Now, the Harper government is intent on reducing the power of the federal environmental assessment process. Barlow pointed to the Northern Gateway pipeline that is proposed to carry bitumen from the Alberta tar sands to the port of Kitimat in B.C. – “punching a hole through the Rockies” – to be transported by supertanker to Asia.
The National Energy Board hearings into the plan have started. Last month, as thousands of opponents lined up to make the case against the  pipeline, Harper went to China, accompanied by Patrick Daniel,  the head of Enbridge, the company that hopes to build it.
It was a signal that the environmental assessment is irrelevant, Barlow said. “What he’s saying to the Chinese government is, ‘You will get this oil.’ “
Among the problems we face:
-Massive pollution of essential groundwater sources
-Disruption of the hydrologic cycle by displacement of water – and consequent desertification
-The purchase of huge parcels of foodlands by wealthy corporations and governments
-The disappearance of a vibrant and alert mainstream media…
The outlook is grim.
Still, Barlow is optimistic. People are prepared to stand up and defend their land, she said.
Locally, the battle lines are being drawn. Midhurst residents told the meeting of the plan to turn their village of 3,500 into a town of 30,000 and the intended consequences for Willow Creek and the Minesing wetlands. How to fight it?
It’s about the water, Barlow responded. As humans, when we open our eyes to the issue, we get it at a fundamental level.
“When you fall in love with a body of water, when you touch the water and become committed to it, I think it makes a huge difference.”

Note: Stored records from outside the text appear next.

/-- The home absorbs a write-back: it keeps the data where the entry names the sender, or a FWD_ACK 3 of the sender is pending, and acknowledges it (08 R247, R254). -/
def onWb (s : State) (h : Nat) (l : LineNo) (k : Nat) (d : Line) (c : ClassId) : State :=
  let owner : Bool := match s.dirOf h l with
    | some e => e.st != .ds && e.owner.toNat == k
    | none => false
  let s1 := uncoreEvent (if s.wbCounts l (BitVec.ofNat 3 k) then scPut s h l d true c else s) h 7 c
  let s2 := match s1.txnOf h l with
    | some t => wbForTxn s1 h l k d c owner t
    | none => if owner then wbEntry s1 h l else s1
  sendM s2 (homeAgent h) c (.wbAck (BitVec.ofNat 3 k) l)

/-- DATA_H at the home, for an uncached access or a back-invalidation; it carries the class recorded with the line (08 R240, R247, R257). -/
def onDataH (s : State) (h : Nat) (l : LineNo) (d : Line) (dirty : Bool) (c : ClassId) : State :=
  let s1 := updTxn s h l (fun t =>
    if t.victim then { t with acks := t.acks - 1, data := some d, dirty := dirty, dcls := some c }
    else { t with fwd := none, data := some d, dirty := dirty })
  finishTxn s1 h l

/-- ACK at the home (08 R248). -/
def onHomeAck (s : State) (h : Nat) (l : LineNo) : State :=
  finishTxn (updTxn s h l (fun t => { t with acks := t.acks - 1 })) h l

/-- ACK at a cluster that collects (08 R248). -/
def onClusterAck (s : State) (k : Nat) (l : LineNo) : State :=
  match s.mshrOf k l with
  | none => s
  | some m => tryCmpAll (s.setMshr k l (some { m with got := m.got + 1 })) k 64

/-- MDATA at the home: the line is allocated in the system cache (08 R239). -/
def onMdata (s : State) (h : Nat) (l : LineNo) (d : Line) : State :=
  match s.txnOf h l with
  | none => s
  | some t =>
    let s1 := scPut s h l d false t.req.cls
    finishTxn (s1.setTxn h l (some { t with fill := false, data := some d })) h l

/-- The answer to CODE_QUERY or CODE_MARK lets the request proceed, behind a downgrade of its line that is under way (08 R259, R260). -/
def onCodeAnswer (s : State) (h : Nat) (l : LineNo) : State :=
  match s.txnOf h l with
  | none => s
  | some t =>
    if t.code then
      let t1 := { t with code := false, went := true }
      if t.went then finishTxn (s.setTxn h l (some t1)) h l
      else if t.pre then s.setTxn h l (some { t with code := false })
      else finishTxn (proceedTxn (s.setTxn h l (some t1)) h l t1) h l
    else s

/-- A page is code-seen: its home's table holds it (08 R259). -/
def codeSeen (s : State) (p : PageNo) : Bool := (s.home (s.pageHome p)).pages.contains p

/-- CMP at the home: the transaction ends, unless the answer to its forward, or the WB that carries its data, is still on the way (08 R235, R248, R254). -/
def onCmp (s : State) (h : Nat) (l : LineNo) : State :=
  match s.txnOf h l with
  | none => s
  | some t =>
    let reads := t.req.kind == .rdS || t.req.kind == .rdCode
    if (reads && t.fwd.isSome) || t.wb.isSome then s.setTxn h l (some { t with early := true }) else closeTxn s h l

/-- CODE_SET at a slice: the counter rises, owners of the page's lines are downgraded, then DONE (08 R260). A counter at 15 stays there (DESIGN CHOICE, log entry 13). -/
def onCodeSet (s : State) (k : Nat) (p : PageNo) : State :=
  let h := s.home k
  let i := filterIndex p
  let v := mget h.filter i 0
  pumpSet (s.setHome k { h with filter := mput h.filter i (if v = 15 then 15 else v + 1), sets := h.sets ++ [p] }) k p

/-- The code filter's counter of a page falls at a slice; one at 15 stays (08 R259, R260). -/
def lowerCount (s : State) (k : Nat) (p : PageNo) : State :=
  let h := s.home k
  let i := filterIndex p
  let v := mget h.filter i 0
  let v' := if v = 15 ∨ v = 0 then v else v - 1
  s.setHome k { h with filter := if v' = 0 then mdel h.filter i else mput h.filter i v' }

/-- CODE_CLR at a slice (08 R260). -/
def onCodeClr (s : State) (k : Nat) (p : PageNo) : State :=
  sendM (lowerCount s k p) (homeAgent k) hypClass
    (.codeDone (BitVec.ofNat 3 k) (BitVec.ofNat 3 (s.pageHome p)) p)

/-- The slices in service as a vector. -/
def aliveMask (s : State) : BitVec 8 := s.aliveHomes.foldl (fun a k => a ||| bitOf k) 0

/-- Begins a code drop of a page: DROP to every cluster (08 R260). -/
def startDrop (s : State) (h : Nat) (p : PageNo) : State :=
  let ho := s.home h
  let s1 := uncoreEvent (s.setHome h { ho with drops := mput ho.drops p.toNat { waitAck := 0xFF, waitClr := 0 } }) h 6 hypClass
  sendAll s1 (homeAgent h) hypClass (fun k => .drop (BitVec.ofNat 3 k) p) (List.range 8)

/-- Records a page as code-seen and sends CODE_SET to every slice (08 R260). -/
def startMark (s : State) (h : Nat) (p : PageNo) : State :=
  let ho := s.home h
  let s1 := s.setHome h { ho with pages := ho.pages ++ [p], marks := mput ho.marks p.toNat (aliveMask s) }
  sendAll s1 (homeAgent h) hypClass (fun k => .codeSet (BitVec.ofNat 3 k) p) s.aliveHomes

/-- Answers some of the lines that wait on a page. -/
def answerLines (s : State) (h : Nat) (p : PageNo) (ls : List LineNo) : State :=
  let ho := s.home h
  let rest := (mget ho.queries p.toNat []).filter (fun l => !ls.contains l)
  let s1 := s.setHome h { ho with queries := if rest.isEmpty then mdel ho.queries p.toNat else mput ho.queries p.toNat rest }
  ls.foldl (fun t l => sendM t (homeAgent h) hypClass (.done (homeAgent (t.homeNo l)) l)) s1

/-- The line's request waits to be fetched, not written. -/
def waitsFetch (s : State) (l : LineNo) : Bool :=
  match s.txnOf (s.homeNo l) l with
  | some t => t.req.kind == .rdCode
  | none => true

/-- The page's home goes on with the lines that wait on a page: a mark, a drop, or answers; a full table first drops its oldest page (08 R259, R260; 05 R165). -/
def codeStep (s : State) (h : Nat) (p : PageNo) : State :=
  let ho := s.home h
  let ls := mget ho.queries p.toNat []
  if ls.isEmpty || (mget? ho.drops p.toNat).isSome || (mget? ho.marks p.toNat).isSome then s
  else if ho.pages.contains p then
    if ls.any (fun l => !waitsFetch s l) then startDrop s h p else answerLines s h p ls
  else
    let writers := ls.filter (fun l => !waitsFetch s l)
    let s1 := if writers.isEmpty then s else answerLines s h p writers
    if ls.all (fun l => !waitsFetch s l) then s1
    else if (s1.home h).pages.length < 4096 then startMark s1 h p
    else match (s1.home h).pages with
      | q :: _ => if (mget? (s1.home h).drops q.toNat).isSome then s1 else startDrop s1 h q
      | [] => s1

/-- Every page with waiting lines goes on. -/
def codeStepAll (s : State) (h : Nat) : State :=
  (mkeys (s.home h).queries).foldl (fun t p => codeStep t h (BitVec.ofNat 36 p)) s

/-- CODE_QUERY or CODE_MARK at the page's home (08 R259, R260). -/
def onCodeAsk (s : State) (p : PageNo) (l : LineNo) : State :=
  let h := s.pageHome p
  let ho := s.home h
  let ls := mget ho.queries p.toNat []
  codeStep (s.setHome h { ho with queries := mput ho.queries p.toNat (ls ++ [l]) }) h p

/-- DROP_ACK at the page's home: with all eight in, the bit is cleared and CODE_CLR goes to every slice (08 R260). -/
def onDropAck (s : State) (h : Nat) (p : PageNo) (k : Nat) : State :=
  let ho := s.home h
  match mget? ho.drops p.toNat with
  | none => s
  | some d =>
    let w := d.waitAck &&& ~~~ (bitOf k)
    if w = 0 then
      let s1 := s.setHome h { ho with
        pages := ho.pages.filter (fun q => q != p), drops := mput ho.drops p.toNat { waitAck := 0, waitClr := aliveMask s } }
      sendAll s1 (homeAgent h) hypClass (fun i => .codeClr (BitVec.ofNat 3 i) p) s.aliveHomes
    else s.setHome h { ho with drops := mput ho.drops p.toNat { d with waitAck := w } }

/-- A slice's DONE to CODE_SET or CODE_CLR at the page's home (08 R260). -/
def onCodeDone (s : State) (k h : Nat) (p : PageNo) : State :=
  let ho := s.home h
  match mget? ho.marks p.toNat with
  | some m =>
    let m' := m &&& ~~~ (bitOf k)
    if m' = 0 then codeStep (s.setHome h { ho with marks := mdel ho.marks p.toNat }) h p
    else s.setHome h { ho with marks := mput ho.marks p.toNat m' }
  | none =>
    match mget? ho.drops p.toNat with
    | none => s
    | some d =>
      let w := d.waitClr &&& ~~~ (bitOf k)
      if w = 0 then codeStepAll (s.setHome h { ho with drops := mdel ho.drops p.toNat }) h
      else s.setHome h { ho with drops := mput ho.drops p.toNat { d with waitClr := w } }

/-- The conflict queue of a line's home has room (08 R248). -/
def queueRoom (s : State) (l : LineNo) : Bool := decide ((s.home (s.homeNo l)).confq.length < 64)

/-- RETRY at the holder: the request is sent again and accepted; the agent's other refused requests follow it (08 R252, R258). -/
def onRetry (s : State) (a : Agent) (l : LineNo) : State :=
  let k := s.homeNo l
  let h := s.home k
  let s1 := s.setHome k { h with tokens := h.tokens.filter (fun p => p.1 != a) }
  match s.fab.retryq.find? (fun p => p.2 && p.1.src == a && p.1.line == l) with
  | none => pumpHome s1 k
  | some q => pumpHome (placeReqAs { s1 with fab := { s1.fab with retryq := s1.fab.retryq.erase q } } q.1 true) k

/-- Data of an uncached read or atomic reaches its requester. -/
def onAdata (s : State) (a : Agent) (l : LineNo) (v : W64) : State :=
  { s with fab := { s.fab with answers := (a, l, v) :: s.fab.answers.filter (fun p => !(p.1 == a && p.2.1 == l)) } }

/-- Rows of DRAM that a read needs are filled (09 R293). -/
def rowFilled (d : Dram) (l : LineNo) : Bool := decide ((slotOf d.mode l.toNat).r < d.fill)

/-- What fits into a tag cache of n entries: a dirty line takes two (09 R286). -/
def tagRoom : Nat → List (LineNo × Bool) → List (LineNo × Bool)
  | _, [] => []
  | n, p :: t =>
    let k := if p.2 then 2 else 1
    if k ≤ n then p :: tagRoom (n - k) t else []

/-- A controller takes the tag line of a row from its tag cache of 256 lines: a miss is counted and brings the line in; `dirty` says that a tag changes (09 R286; 17 R515). The cache is fully associative, and the line used longest ago leaves it: DESIGN CHOICE, for the manual gives neither (log entry 95). -/
def tagUse (s : State) (sl : Slot) (dirty : Bool) (c : ClassId) : State :=
  let tl : LineNo := BitVec.ofNat 42 (tagLineOf s.dram sl.r)
  let q := mget s.dram.tagCache sl.c []
  let d := dirty || q.any (fun p => p.1 == tl && p.2)
  let s1 : State := { s with dram := { s.dram with
    tagCache := mput s.dram.tagCache sl.c (tagRoom 256 ((tl, d) :: q.filter (fun p => p.1 != tl))) } }
  if q.any (fun p => p.1 == tl) then s1 else uncoreEvent s1 (8 + sl.c) 7 c

/-- The count of a line's write at its controller: the line, the burst length that Mica gives it, and its tag (09 R283, R286; 17 R515). -/
def countWrite (s : State) (l : LineNo) (v : Line) (c : ClassId) : State :=
  let sl := slotOf s.dram.mode l.toNat
  let u := 8 + sl.c
  let short := s.dram.mica && !isTagLine s.dram l.toNat && (micaEncode v).isSome
  let s1 := uncoreEvent (uncoreEvent s u 2 c) u (if short then 4 else 6) c
  if isTagLine s.dram l.toNat then s1 else tagUse s1 sl (short != slotTag s.dram sl) c

/-- A memory controller reads a line: the slot under its tag, or a reconstruction; the class is charged (09 R277, R283, R286, R295; 10 R322; 17 R515). -/
def readSlot (s : State) (l : LineNo) (c : ClassId) : Line × State :=
  let d := s.dram
  let sl := slotOf d.mode l.toNat
  let rec_ := slotLost d sl
  let u := 8 + readChannel d sl
  let bc8 := !rec_ && slotTag d sl
  let s1 := uncoreEvent (uncoreEvent s u 1 c) u (if rec_ then 8 else if bc8 then 3 else 5) c
  let s2 := if rec_ || isTagLine d l.toNat then s1 else tagUse s1 sl false c
  let q := s2.qosOf c
  let s3 := if c = devClass then s2 else s2.setQos c { q with memUsed := q.memUsed + 1 }
  (dramPeek d l, s3)

/-- The class of the read of a line that its home has sent; the spine's reads are of the device class. -/
def mrdClass (s : State) (l : LineNo) : ClassId :=
  match s.txnOf (s.homeNo l) l with
  | some t => t.req.cls
  | none => devClass

/-- A controller's rank of a class: the device class, then the classes within budget, then those that are over (10 R322). -/
def memRank (s : State) (c : ClassId) : Nat :=
  let q := s.qosOf c
  if c = devClass then 0 else if q.memUsed < q.mem then 1 else 2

A number of Melancthon farmers who are fighting the mega-quarry were present – among them David Vander Zaag.
With only 1.5 per cent of the population engaged in farming, there’s a lack of understanding that has critical public policy consequences, he told the meeting.
“People don’t know what’s the difference between just normal land and extremely good land. There’s a real risk to us as a society because we eat three times a day and yet the policy makers don’t understand “
The difference between vegetable land and grain land is that five times more food can be grown on vegetable land.
But only a tiny proportion of Ontario’s agricultural land (1.5 per cent of the land mass) is vegetable land (.0006 per cent of the land mass). 
Losing that land to quarries or sprawl will be a catastrophe. “How do you get that word out is my worry for the future,” Vander Zaag said.
Barlow paid tribute to the role farmers play in society. ”For us and for other species, you take care of the water, you are the backbone of our country.” 
She noted that the federal government is intent of doing away with supply management, a system that helps match production to demand for a number of food commodities.
The global trade in food is a problem, she said.
“When you are bringing in foodstuffs that you could be growing in your local community and you’re only doing it so that the farmers will be competitive with each other, keeping prices down and killing the small family farm – that’s the wrong model, for health, for nutrition, for communities, for farmers, and it’s the wrong model for water for sure, because it’s destroying the water.”
Simcoe County’s proud history in defending water is an example for the struggles ahead, she said. 
“We fought and won a wonderful battle at Site 41,” she said, to applause. It was a struggle that had been waged for more than 20 years, but came to a head in the summer of 2009 when Simcoe County began construction of the first cell of Dump Site 41.
Barlow joined the opposition that year and played a pivotal role in the campaign that led Simcoe County Council to kill the dump. 
The victory, she recalled, was the result of a coalition of farmers, First Nations people, youth, local residents and cottagers, and it was built on a shared commitment to non-violent and respectful protest.
“We need to remember the lessons of Site 41 – the way the First Nations knowledge and traditions and worldview were honoured and became the basis for the struggle.”